PROBLEM
From the entries below, return exactly the lines beginning at the one that contains "def fetching (x" and ending at the one that contains "(open_.filter again ++", both of them included, and only those lines.

DATA EXTRACT
-- ==== Sys2Proof/Machine/Loading.lean ====
section
/-!
DEFINITION. Hampers and loading (R309 to R314, R353, R365 to R374): staging a slice, dropping one, loading a model.
-/

namespace Sys2Proof.Machine
open Sys2Proof

-- the manifest (R365, R366)

/-- KEY_ID of an RSA key: SHA-256 of the modulus, little-endian, and of the exponent as 4 little-endian bytes (R362). -/
def keyId (n : Nat) : List Byte := sha256 (leBytes 384 n ++ leBytes 4 65537)

/-- Word `k` of a manifest. -/
def mWord (m : List Byte) (k : Nat) : W64 := w64 (leNat ((m.drop (8 * k)).take 8))

/-- Words `k` to `k + n − 1` of a manifest, as bytes. -/
def mBytes (m : List Byte) (k n : Nat) : List Byte := (m.drop (8 * k)).take (8 * n)

/-- The number of shards that a manifest declares. -/
def mShards (m : List Byte) : Nat := bits (mWord m 1) 13 0

/-- The modulus that signed a manifest. -/
def mSigner (m : List Byte) : Nat := leNat (mBytes m 61 48)

/-- The header obeys R365. -/
def headerOk (s : State) (q : Nat) (m : List Byte) : Bool :=
  let w := mWord m
  let wrap := bits (w 0) 15 8
  let tb := (w 2).toNat
  let wb := (w 3).toNat
  let wo := (w 4).toNat
  bits (w 0) 63 32 == 0x48414D50 && bits (w 0) 31 16 == 1 && (wrap == 0 || (0x10 ≤ wrap && wrap ≤ 0x13)) && bits (w 0) 7 0 == 0
    && bits (w 1) 63 14 == 0 && 1 ≤ mShards m && mShards m ≤ 8192
    && tb % 512 == 0 && tb ≤ terraceSize * 16 * (s.pvClusters q).length && wb % 2048 == 0 && wo % 2048 == 0 && wo + wb ≤ windowBytes s q
    && bits (w 109) 63 32 == 0 && bits (w 109) 31 0 == 65537 && (List.range 18).all (fun k => w (110 + k) == 0)

/-- The bytes of shard entry `k` (R366). -/
def entryBytes (m : List Byte) (k : Nat) : List Byte := (m.drop (1024 + 96 * k)).take 96

/-- Shard entry `k`. -/
def entryAt (m : List Byte) (k : Nat) : Shard :=
  let e := entryBytes m k
  { offset := leNat (e.take 8), length := leNat ((e.drop 8).take 4), iv := (e.drop 16).take 12, tag := (e.drop 32).take 16,
    digest := (e.drop 48).take 32, aad := e.take 16, addr := none, verified := false, tries := 0 }

/-- Every shard entry of a manifest. -/
def entries (m : List Byte) : List Shard := (List.range (mShards m)).map (entryAt m)

/-- The reserved words of an entry are zero, and its range is one that R366 allows. -/
def entryOk (m : List Byte) (k : Nat) : Bool :=
  let e := entryBytes m k
  let x := entryAt m k
  x.offset % 512 == 0 && x.length % 512 == 0 && 512 ≤ x.length && x.length ≤ 0x4000000
    && leNat ((e.drop 12).take 4) == 0 && leNat ((e.drop 28).take 4) == 0 && leNat ((e.drop 80).take 16) == 0

/-- Two shards do not overlap. -/
def apart (x y : Shard) : Bool := x.offset + x.length ≤ y.offset || y.offset + y.length ≤ x.offset

/-- The shards cover the slice exactly once (R366): they lie inside it, are pairwise apart, and their lengths sum to its own. -/
def covers (total : Nat) (xs : List Shard) : Bool :=
  xs.all (fun x => x.offset + x.length ≤ total) && decide (xs.Pairwise (fun x y => apart x y = true)) && (xs.map (·.length)).foldl (· + ·) 0 == total

/-- The modulus and private exponent of the key that WRAP names, for a pavilion of host port `port` (R362, R365). -/
def wrapKey (s : State) (port wrap : Nat) : Option (Nat × Nat) :=
  if wrap = 0 then some (Config.devN, Config.devD)
  else match s.fleet? (wrap - 0x10) with
    | some f => if f.port = port then some (f.n, f.d) else none
    | none => none

/-- The content key of a manifest that the Gatehouse accepts (R367). -/
def contentKey (s : State) (port : Nat) (m : List Byte) : Option (List Byte) :=
  match wrapKey s port (bits (mWord m 0) 15 8) with
  | none => none
  | some (n, d) =>
    match oaepOpen n d (mBytes m 13 48) with
    | none => none
    | some blob =>
      let body := m.take (1024 + 96 * mShards m)
      let sig := (m.drop (1024 + 96 * mShards m)).take 384
      if blob.length = 64 ∧ mBytes m 9 4 = keyId n ∧ blob.drop 32 = keyId (mSigner m) ∧ pssVerify (mSigner m) body sig = true then some (blob.take 32)
      else none

-- stripes (R260, R270)

/-- The stripes of a pavilion that neither its window nor a slice takes. -/
def freeStripes (s : State) (q : Nat) : List Nat :=
  let r := (s.pv q).res
  let used := (s.die.slices.filter (fun x => x.2.pv == q)).flatMap (fun x => x.2.stripes)
  (List.range 238).filter (fun e => !(r.winFirst ≤ e && e < r.winFirst + r.winExtents) && !used.contains e)

/-- Whole stripes that a slice of so many bytes needs; a pavilion without groups has none to give. -/
def stripesNeeded (s : State) (q total : Nat) : Nat :=
  if (s.groups q).isEmpty then 239 else ceilDiv total ((s.groups q).length * extentBytes)

/-- Slice numbers of a module. -/
def maxSlices : Nat := 50

-- HAMPER_STAGE

/-- The first argument word of HAMPER_STAGE that is out of range or disagrees with the header. -/
def stageBad (s : State) (m : List Byte) (q : Nat) (a : SMap W64) (w : Nat) : Bool :=
  match w with
  | 0 => arg a 0 5 0 != 0 || !headerOk s q m
  | 1 => arg a 1 31 0 != 1408 + 96 * mShards m
  | 2 => arg a 2 5 0 != 0
  | 3 => arg a 3 15 0 != mShards m
  | _ => false

/-- The load timeout in seconds (R352). -/
def loadTimeout (a : SMap W64) : Nat := if arg a 3 31 16 = 0 then 30 else arg a 3 31 16

/-- The slice that a staging command fills. -/
def newSlice (s : State) (q n : Nat) (m : List Byte) (a : SMap W64) : Slice :=
  let tb := (mWord m 2).toNat
  let wb := (mWord m 3).toNat
  { pv := q, stripes := (freeStripes s q).take (stripesNeeded s q (tb + wb)), terraceBytes := tb, windowBytes := wb, windowOffset := (mWord m 4).toNat,
    modelId := mBytes m 5 4, manifestHash := sha256 m, ready := false, shards := entries m, key := [], fn := n, ticket := ticketOf s n,
    deadline := (s.fn n).rungAt + loadTimeout a * 1000 * milli }

/-- Steps 1 to 3 of R370 after acceptance: the content key is unwrapped, the manifest verified and its coverage checked, or staging ends. -/
def unwrap (s : State) (q k : Nat) (m : List Byte) : State :=
  match contentKey s (s.pv q).res.port m with
  | none => endStaging s k stAuthFailed 0
  | some key =>
    let xs := entries m
    if !((List.range xs.length).all (entryOk m) && covers ((mWord m 2).toNat + (mWord m 3).toNat) xs) then endStaging s k stBadArgument 0
    else match s.slice? k with
      | some x => s.setSlice k { x with key := key }
      | none => s

/-- Meaning of HAMPER_STAGE (R370); `manifest` is what the DMA reads at G0. -/
def hamperStage (s : State) (f : Func) (manifest : List Byte) : State :=
  let n := fnNum f
  servePavilion s f 0x22 anyArgs [wholeWord, 0xFFFFFFFF, wholeWord, 0xFFFFFFFF] (stageBad s manifest) [1, 2, 3, 4, 5, 6] (fun q a =>
    let m := manifest.take (arg a 1 31 0)
    let total := (mWord m 2).toNat + (mWord m 3).toNat
    let k := firstFree s.die.slices 0
    if flightsFull s n || pvBusy s q then answerFail s n stBusyRetry 0
    else if maxSlices ≤ k ∨ (freeStripes s q).length < stripesNeeded s q total then answerFail s n stNoResource 0
    else
      let s1 := accept s n 0x22 (some q) (loadTimeout a * 1000) [w64 k]
      unwrap (s1.setSlice k (newSlice s q n m a)) q k m)

/-- HAMPER_STAGE. -/
def execHamperStage (f : Func) (manifest : List Byte) (s : State) : Host.Outcome State Fault Refusal :=
  if fnOk f then .next (hamperStage s f manifest) else .fault (.noSuch "function")

-- shards

/-- The slice that a pavilion is staging. -/
def stagingOf (s : State) (q : Nat) : Option (Nat × Slice) := s.die.slices.find? (fun x => x.2.pv == q && !x.2.ready)

/-- An entry of the shard table is read (R369): a valid one with the entry's length gives the shard its address. -/
def readEntry (x : Shard) (t : Option (W64 × W64)) : Shard :=
  match x.addr, t with
  | none, some (t0, t1) => if bit t1 63 ∧ bits t1 31 0 = x.length ∧ bits t0 5 0 = 0 then { x with addr := some t0.toNat } else x
  | _, _ => x

/-- Meaning of SHARD_TABLE_POLL (R369): the entries last read as not valid are read again. -/
def tablePoll (s : State) (q : Nat) (table : List (W64 × W64)) : State :=
  match stagingOf s q with
  | none => s
  | some (k, x) =>
    s.setSlice k { x with shards := (List.range x.shards.length).map (fun i => readEntry (x.shards.getD i (entryAt [] 0)) table[i]?) }

/-- SHARD_TABLE_POLL. -/
def execShardTablePoll (q : Nat) (table : List (W64 × W64)) (s : State) : Host.Outcome State Fault Refusal :=
  if q < 4 then .next (tablePoll s q table) else .fault (.noSuch "pavilion")

/-- The shards that are being fetched (R370, R371): corrupt ones first, then ascending, up to 8 at once. -/
def fetching (x : Slice) : List Nat :=
  let open_ := (List.range x.shards.length).filter (fun i => match x.shards[i]? with
    | some e => e.addr.isSome && !e.verified
    | none => false)
  let again := fun (i : Nat) => match x.shards[i]? with | some e => e.tries != 0 | none => false
  (open_.filter again ++ open_.filter (fun i => !again i)).take 8

/-- What a fetched shard decrypts to, if its tag and its digest hold (R366, R371). -/
def shardPlain (x : Slice) (e : Shard) (cipher : Option (List Byte)) : Option (List Byte) :=
  match cipher with
  | none => none
  | some c =>
    match gcmOpen x.key e.iv e.aad c e.tag with
    | some p => if p.length = e.length ∧ sha256 p = e.digest then some p else none
    | none => none

/-- A shard is corrupt (R371): requested again once, and then staging is abandoned. -/
def shardCorrupt (s : State) (k i : Nat) (x : Slice) (e : Shard) : State :=
  if e.tries = 0 then s.setSlice k { x with shards := x.shards.set i { e with tries := 1 } }
  else endStaging s k stIntegrityFailed i

/-- A shard is accepted (R370): its plaintext is staged encrypted (R270), and the last one ends the command with DONE. -/
def shardAccept (s : State) (k i : Nat) (x : Slice) (e : Shard) (p : List Byte) : State :=
  let x1 : Slice := { x with shards := x.shards.set i { e with verified := true } }
  let s1 := (stageUnits x (e.length / 512) (e.offset / 512) p s).setSlice k x1
  if x1.shards.all (·.verified) then endStaging s1 k stDone 0 else s1

/-- A shard that is being fetched arrives, whole or not at all. -/
def shardStep (s : State) (q i : Nat) (cipher : Option (List Byte)) : State :=
  match stagingOf s q with
  | none => s
  | some (k, x) =>
    match x.shards[i]? with
    | none => s
    | some e =>
      if !(fetching x).contains i || x.deadline < s.sun.time then s
      else match shardPlain x e cipher with
        | some p => shardAccept s k i x e p
        | none => shardCorrupt s k i x e

/-- SHARD_VERIFY. -/
def execShardVerify (q i : Nat) (cipher : Option (List Byte)) (s : State) : Host.Outcome State Fault Refusal :=
  if q < 4 ∧ i < 8192 then .next (shardStep s q i cipher) else .fault (.noSuch "pavilion or shard")

/-- Meaning of STAGING_TIMEOUT (R371): DETAIL is the lowest entry that is not verified. -/
def stagingTimeout (s : State) (q : Nat) : State :=
  match stagingOf s q with
  | none => s
  | some (k, x) =>
    if x.deadline ≤ s.sun.time then endStaging s k stTimeout ((x.shards.findIdx? (fun e => !e.verified)).getD 0) else s

/-- STAGING_TIMEOUT. -/
def execStagingTimeout (q : Nat) (s : State) : Host.Outcome State Fault Refusal :=
  if q < 4 then .next (stagingTimeout s q) else .fault (.noSuch "pavilion")

/-- A slice that SLICE_DROP may not free (R352, R373): one that is being staged, and the loaded one, or the one being loaded, of a pavilion in STAGING to
DRAINING. -/
def sliceHeld (s : State) (q n : Nat) (x : Slice) : Bool :=
  let r := (s.pv q).run
  let inUse := r.loaded == some n || (match r.load with | some j => j.slice == n | none => false)
  !x.ready || (inUse && pvStaging ≤ r.st && r.st ≤ pvDraining)

/-- The slice that an argument names belongs to the pavilion. -/
def ownSlice (s : State) (q n : Nat) : Option Slice := (s.slice? n).bind (fun x => if x.pv = q then some x else none)

/-- Meaning of SLICE_DROP. -/
def sliceDrop (s : State) (f : Func) : State :=
  let m := fnNum f
  servePavilion s f 0x23 anyArgs [0x3F] (fun q a w => w == 0 && (ownSlice s q (arg a 0 5 0)).isNone) [1, 2, 3, 4, 5, 6] (fun q a =>
    match ownSlice s q (arg a 0 5 0) with
    | none => answerFail s m stBadArgument 0
    | some x => if sliceHeld s q (arg a 0 5 0) x then answerFail s m stStateConflict 0 else answerDone (s.dropSlice (arg a 0 5 0)) m [])

/-- SLICE_DROP. -/
def execSliceDrop (f : Func) (s : State) : Host.Outcome State Fault Refusal :=
  if fnOk f then .next (sliceDrop s f) else .fault (.noSuch "function")

-- LOAD_MODEL

/-- The checks that LOAD_MODEL makes of an image before it writes anything (R353, R389). -/
def loadCheck (s : State) (q : Nat) (i : Image) : Option (Nat × Nat) :=
  match imageCheck s q i with
  | some x => some x
  | none => if meet i.clusters (s.rd RG_STATUS_LOST_CLUSTERS) then some (0, stNoResource) else none

/-- An accepted LOAD_MODEL (R353, R374): an image that fails its checks ends it and leaves the pavilion as it was; otherwise the Terraces are cleared
and the shift-in runs. -/
def beginLoad (s : State) (q n t slice : Nat) (i : Image) : State :=
  let back := (s.pv q).run.st
  let s1 := enterState s q pvStaging
  match loadCheck s1 q i with
  | some (detail, status) => enterState (endAsync s1 n t status detail 0) q back
  | none => (unload s1 q).modRun q (fun r => { r with load := some { fn := n, ticket := t, slice := slice, image := i } })

/-- The slice is staged for the pavilion. -/
def stagedFor (s : State) (q n : Nat) : Bool := match ownSlice s q n with | some x => x.ready | none => false

/-- A LOAD_MODEL up to its acceptance; `body` goes on from there. A slice that is not staged has its own DETAIL (R353). -/
def loadWith (s : State) (f : Func) (body : State → Nat → Nat → Nat → Nat → State) : State :=
  let n := fnNum f
  servePavilion s f 0x24 anyArgs [0x3F, wholeWord, 0xFFFFFFFF] (fun _ a w => w == 1 && arg a 1 5 0 != 0) [pvEmpty, pvLoaded] (fun q a =>
    if !stagedFor s q (arg a 0 5 0) then answerFail s n stBadArgument 0x0109
    else if flightsFull s n || pvBusy s q then answerFail s n stBusyRetry 0
    else body (accept s n 0x24 (some q) 2000 []) q n (ticketOf s n) (arg a 0 5 0))

/-- Meaning of LOAD_MODEL; `image` is what the DMA reads at G1. -/
def loadModel (s : State) (f : Func) (image : Image) : State := loadWith s f (fun s q n t slice => beginLoad s q n t slice image)

/-- LOAD_MODEL. -/
def execLoadModel (f : Func) (image : Image) (s : State) : Host.Outcome State Fault Refusal :=
  if fnOk f then .next (loadModel s f image) else .fault (.noSuch "function")

/-- A LOAD_MODEL fails after its clear has begun (R343): EMPTY, with the Terraces cleared. -/
def failLoad (s : State) (q status : Nat) : State := enterState (unload (endLoad s q status 0) q) q pvEmpty

/-- The Terraces and the window take the slice (R271, R368, R374), and the image is placed. -/
def shiftIn (s : State) (q n : Nat) (x : Slice) (i : Image) : State :=
  let r := (s.pv q).run
  let s1 := if r.lastModel = x.modelId then s else s.modPool q Pool.emptied
  let s2 := s1.modRun q (fun r => { r with loaded := some n, lastModel := x.modelId, imageHash := Config.imageHash i })
  let s3 := (s2.sliceTiles q).foldl (fun s t => reloadTile s q t) s2
  placeImage (copyWindow s3 q x) q i

/-- Meaning of SHIFT_IN_COMPLETE (R374): LOADED, or EMPTY after an error in the staged slice. -/
def shiftInComplete (s : State) (q : Nat) (chk : Check) : State :=
  match (s.pv q).run.load with
  | none => s
  | some j =>
    match s.slice? j.slice with
    | none => failLoad s q stFault
    | some x =>
      let s1 := noteSlice s x chk
      if flagged chk then failLoad s1 q stFault
      else enterState (endLoad (shiftIn s1 q j.slice x j.image) q stDone 0) q pvLoaded

/-- SHIFT_IN_COMPLETE. -/
def execShiftInComplete (q : Nat) (chk : Check) (s : State) : Host.Outcome State Fault Refusal :=
  if q < 4 then .next (shiftInComplete s q chk) else .fault (.noSuch "pavilion")

end Sys2Proof.Machine
end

FINISHED TASK
def fetching (x : Slice) : List Nat :=
  let open_ := (List.range x.shards.length).filter (fun i => match x.shards[i]? with
    | some e => e.addr.isSome && !e.verified
    | none => false)
  let again := fun (i : Nat) => match x.shards[i]? with | some e => e.tries != 0 | none => false
  (open_.filter again ++ open_.filter (fun i => !again i)).take 8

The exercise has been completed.